Work task |
Your task is to copy the lines of the data below from the line holding "match d.lk.snap with" through the line holding "def Dev.votesSleep (d", inclusive, exactly and with nothing added.

(Collected data)
++++++

/-- RQTO: no response within 8 cycles. -/
def requestTimeout (d : Dev) : Dev :=
  match d.lk.rq with
  | none => d
  | some r =>
    if (d.cycleNow + 2 ^ 36 - r.cycle) % 2 ^ 36 < 8 then d
    else ((d.setLk { d.lk with rq := none }).wf pgLink Reg.sxlink.RQ_STAT 33 33 1).lkEv 10

/-- MUTE, and LINKUP as it follows. -/
def linkMute (d : Dev) : Dev := linkSettle (muteCheck d)

/-- NODE_LOST: presence ends with the cycle that makes it 16 without a frame. -/
def nodeLost (d : Dev) : Dev := linkSettle (if d.linkCounts then dropNodes d else d)

/-- DIGEST_READY: the digest of the snapshot (R354). -/
def digestReady (d : Dev) : Dev :=
  match d.lk.snap with
  | none => d
  | some (tag, bytes) =>
    let v := digest72 bytes
    let d1 := (d.wr72 pgNode Reg.sxnode.DLOC_LO v).wr pgNode Reg.sxnode.DTAG (mkw [(35, 1), (0, tag)])
    (d1.setLk { d1.lk with snap := none, digQ := some d1.lk.snapQ }).ev pgNode 3

/-! ### Sleep and wake (R357, R358) -/

/-- Whether a vote's outcome is that the node sleeps. -/
def Dev.votesSleep (d : Dev) (v : Vote) : Bool :=
  if d.lk.master then v.heard == some 2 && !v.abort && !(v.cancel && (v.cancelAt + 1) % 2 ^ 36 == (v.c + 8) % 2 ^ 36)
  else match v.heard with
    | some 2 => !d.ownSlots.isEmpty || d.canSleep
    | some _ => false
    | none => v.own == 1

/-- The end of the beacon window of cycle C + 8, where it lies in this cycle or the next. -/
def Dev.sleepAt (d : Dev) (v : Vote) : Option Int :=
  let k := (v.c + 8 + 2 ^ 36 - d.lk.cycle) % 2 ^ 36
  if k ≤ 1 then some (d.linkAt (k * d.cycGck + 9840 : Nat)) else none

/-- The link sleeps now: the node enters the power state of SLEEP.PSTATE, or that is refused (R358, R400). -/
def fallAsleep (d : Dev) : Dev :=
  let l := d.lk
  let d1 := linkSettle (d.setLk { l with sphase := .asleep, sleptAt := d.clk, heard := none, sentAt := none, ratio := none,
                                         since := 0, run := 0, vote := none, late := none, patternAt := none })
  let ps := d1.rf pgLink Reg.sxlink.SLEEP 9 8
  if ps = 0 then d1
  else
    let c := psCause d1 (ps + 1)
    if c = 0 then psRequest d1 (ps + 1) else psRefused d1 c

/-- LINK_SLEEP. -/
def linkSleep (d : Dev) : Dev :=
  let dc := linkCatch d
  if !dc.linkHears ∨ !dc.linkCounts then d
  else match dc.lk.vote with
    | none => d
    | some v =>
      match dc.sleepAt v with
      | none => d
      | some t =>
        let d0 := linkCatch (dc.advanceTo t.toNat)
        match d0.lk.vote with
        | some v1 => if d0.votesSleep v1 then fallAsleep d0 else linkSettle (voteExpire d0 (v1.c + 9))
        | none => d0

/-- WAKE_PATTERN_SEND: t_WDWELL after sleep entry, and again t_WBEAC after a pattern that brought no link up. -/
def patternSend (d : Dev) : Dev :=
  let l := d.lk
  let due : Bool := match l.patternAt with
    | some t => decide (t + 4000000 ≤ d.clk)
    | none => decide (l.sleptAt + 400000 ≤ d.clk)
  if !d.linkOn ∨ !l.wpend ∨ !due ∨ (l.sphase ≠ .asleep ∧ l.sphase ≠ .waking) ∨ d.sup.ps = .retain then d else drivePattern d

/-- WAKE_PATTERN_DETECT (R358, R405): a node in STANDBY or RETAIN has a wake source. -/
def patternDetect (d : Dev) : Dev :=
  if !d.linkOn ∨ d.lk.sphase ≠ .asleep then d
  else
    let d1 := (d.setLk { d.lk with sphase := .waking, heard := none, waitFrom := d.clk }).lkEv 8
    if d1.rb pgSupv Reg.supv.WAKECFG 1 ∧ (d1.sup.ps = .standby ∨ d1.sup.ps = .retain ∨ d1.sup.target.isSome) then
      d1.setSup { d1.sup with wakes := d1.sup.wakes ||| 2 }
    else d1

end Sys2Proof.Machine
end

++++++

Written solution |
  match d.lk.snap with
  | none => d
  | some (tag, bytes) =>
    let v := digest72 bytes
    let d1 := (d.wr72 pgNode Reg.sxnode.DLOC_LO v).wr pgNode Reg.sxnode.DTAG (mkw [(35, 1), (0, tag)])
    (d1.setLk { d1.lk with snap := none, digQ := some d1.lk.snapQ }).ev pgNode 3

/-! ### Sleep and wake (R357, R358) -/

/-- Whether a vote's outcome is that the node sleeps. -/
def Dev.votesSleep (d : Dev) (v : Vote) : Bool :=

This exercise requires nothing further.